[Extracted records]

——

/-! ### setDir -/

@[simp] theorem State.setDir_iface (x : Directory) : (s.setDir x).iface = s.iface := rfl
@[simp] theorem State.setDir_sel (x : Directory) : (s.setDir x).sel = s.sel := rfl
@[simp] theorem State.setDir_dir (x : Directory) : (s.setDir x).dir = x := rfl
@[simp] theorem State.setDir_peers (x : Directory) : (s.setDir x).peers = s.peers := rfl
@[simp] theorem State.setDir_reads (x : Directory) : (s.setDir x).reads = s.reads := rfl
@[simp] theorem State.setDir_writes (x : Directory) : (s.setDir x).writes = s.writes := rfl
@[simp] theorem State.setDir_resp (x : Directory) : (s.setDir x).resp = s.resp := rfl
@[simp] theorem State.setDir_ram (x : Directory) : (s.setDir x).ram = s.ram := rfl
@[simp] theorem State.setDir_ctl (x : Directory) : (s.setDir x).ctl = s.ctl := rfl
@[simp] theorem State.setDir_port (x : Directory) : (s.setDir x).port = s.port := rfl
@[simp] theorem State.setDir_ev (x : Directory) : (s.setDir x).ev = s.ev := rfl
@[simp] theorem State.setDir_choice (x : Directory) : (s.setDir x).choice = s.choice := rfl
@[simp] theorem State.setDir_pending (x : Directory) : (s.setDir x).pending = s.pending := rfl
@[simp] theorem State.setDir_setDir (x y : Directory) : (s.setDir x).setDir y = s.setDir y := rfl
@[simp] theorem State.setDir_self : s.setDir s.dir = s := rfl

/-! ### setPeers -/

@[simp] theorem State.setPeers_iface (x : List PeerRecord) : (s.setPeers x).iface = s.iface := rfl
@[simp] theorem State.setPeers_sel (x : List PeerRecord) : (s.setPeers x).sel = s.sel := rfl
@[simp] theorem State.setPeers_dir (x : List PeerRecord) : (s.setPeers x).dir = s.dir := rfl
@[simp] theorem State.setPeers_peers (x : List PeerRecord) : (s.setPeers x).peers = x := rfl
@[simp] theorem State.setPeers_reads (x : List PeerRecord) : (s.setPeers x).reads = s.reads := rfl
@[simp] theorem State.setPeers_writes (x : List PeerRecord) : (s.setPeers x).writes = s.writes := rfl
@[simp] theorem State.setPeers_resp (x : List PeerRecord) : (s.setPeers x).resp = s.resp := rfl
@[simp] theorem State.setPeers_ram (x : List PeerRecord) : (s.setPeers x).ram = s.ram := rfl
@[simp] theorem State.setPeers_ctl (x : List PeerRecord) : (s.setPeers x).ctl = s.ctl := rfl
@[simp] theorem State.setPeers_port (x : List PeerRecord) : (s.setPeers x).port = s.port := rfl
@[simp] theorem State.setPeers_ev (x : List PeerRecord) : (s.setPeers x).ev = s.ev := rfl
@[simp] theorem State.setPeers_choice (x : List PeerRecord) : (s.setPeers x).choice = s.choice := rfl
@[simp] theorem State.setPeers_pending (x : List PeerRecord) : (s.setPeers x).pending = s.pending := rfl
@[simp] theorem State.setPeers_setPeers (x y : List PeerRecord) : (s.setPeers x).setPeers y = s.setPeers y := rfl
@[simp] theorem State.setPeers_self : s.setPeers s.peers = s := rfl

/-! ### setReads -/

@[simp] theorem State.setReads_iface (x : ReadAgent) : (s.setReads x).iface = s.iface := rfl
@[simp] theorem State.setReads_sel (x : ReadAgent) : (s.setReads x).sel = s.sel := rfl
@[simp] theorem State.setReads_dir (x : ReadAgent) : (s.setReads x).dir = s.dir := rfl
@[simp] theorem State.setReads_peers (x : ReadAgent) : (s.setReads x).peers = s.peers := rfl
@[simp] theorem State.setReads_reads (x : ReadAgent) : (s.setReads x).reads = x := rfl
@[simp] theorem State.setReads_writes (x : ReadAgent) : (s.setReads x).writes = s.writes := rfl
@[simp] theorem State.setReads_resp (x : ReadAgent) : (s.setReads x).resp = s.resp := rfl
@[simp] theorem State.setReads_ram (x : ReadAgent) : (s.setReads x).ram = s.ram := rfl
@[simp] theorem State.setReads_ctl (x : ReadAgent) : (s.setReads x).ctl = s.ctl := rfl
@[simp] theorem State.setReads_port (x : ReadAgent) : (s.setReads x).port = s.port := rfl
@[simp] theorem State.setReads_ev (x : ReadAgent) : (s.setReads x).ev = s.ev := rfl
@[simp] theorem State.setReads_choice (x : ReadAgent) : (s.setReads x).choice = s.choice := rfl
@[simp] theorem State.setReads_pending (x : ReadAgent) : (s.setReads x).pending = s.pending := rfl
@[simp] theorem State.setReads_setReads (x y : ReadAgent) : (s.setReads x).setReads y = s.setReads y := rfl
@[simp] theorem State.setReads_self : s.setReads s.reads = s := rfl

/-! ### setWrites -/

@[simp] theorem State.setWrites_iface (x : WriteAgent) : (s.setWrites x).iface = s.iface := rfl
@[simp] theorem State.setWrites_sel (x : WriteAgent) : (s.setWrites x).sel = s.sel := rfl
@[simp] theorem State.setWrites_dir (x : WriteAgent) : (s.setWrites x).dir = s.dir := rfl
@[simp] theorem State.setWrites_peers (x : WriteAgent) : (s.setWrites x).peers = s.peers := rfl
@[simp] theorem State.setWrites_reads (x : WriteAgent) : (s.setWrites x).reads = s.reads := rfl
@[simp] theorem State.setWrites_writes (x : WriteAgent) : (s.setWrites x).writes = x := rfl
@[simp] theorem State.setWrites_resp (x : WriteAgent) : (s.setWrites x).resp = s.resp := rfl
@[simp] theorem State.setWrites_ram (x : WriteAgent) : (s.setWrites x).ram = s.ram := rfl
@[simp] theorem State.setWrites_ctl (x : WriteAgent) : (s.setWrites x).ctl = s.ctl := rfl
@[simp] theorem State.setWrites_port (x : WriteAgent) : (s.setWrites x).port = s.port := rfl
@[simp] theorem State.setWrites_ev (x : WriteAgent) : (s.setWrites x).ev = s.ev := rfl
@[simp] theorem State.setWrites_choice (x : WriteAgent) : (s.setWrites x).choice = s.choice := rfl
@[simp] theorem State.setWrites_pending (x : WriteAgent) : (s.setWrites x).pending = s.pending := rfl
@[simp] theorem State.setWrites_setWrites (x y : WriteAgent) : (s.setWrites x).setWrites y = s.setWrites y := rfl
@[simp] theorem State.setWrites_self : s.setWrites s.writes = s := rfl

——

- Work task:
Restate exactly the records above from their first line through the line that holds "(s.setDir x).writes = s.writes := rfl", please, including both and leaving out all others.

- Expected answer:
/-! ### setDir -/

@[simp] theorem State.setDir_iface (x : Directory) : (s.setDir x).iface = s.iface := rfl
@[simp] theorem State.setDir_sel (x : Directory) : (s.setDir x).sel = s.sel := rfl
@[simp] theorem State.setDir_dir (x : Directory) : (s.setDir x).dir = x := rfl
@[simp] theorem State.setDir_peers (x : Directory) : (s.setDir x).peers = s.peers := rfl
@[simp] theorem State.setDir_reads (x : Directory) : (s.setDir x).reads = s.reads := rfl
@[simp] theorem State.setDir_writes (x : Directory) : (s.setDir x).writes = s.writes := rfl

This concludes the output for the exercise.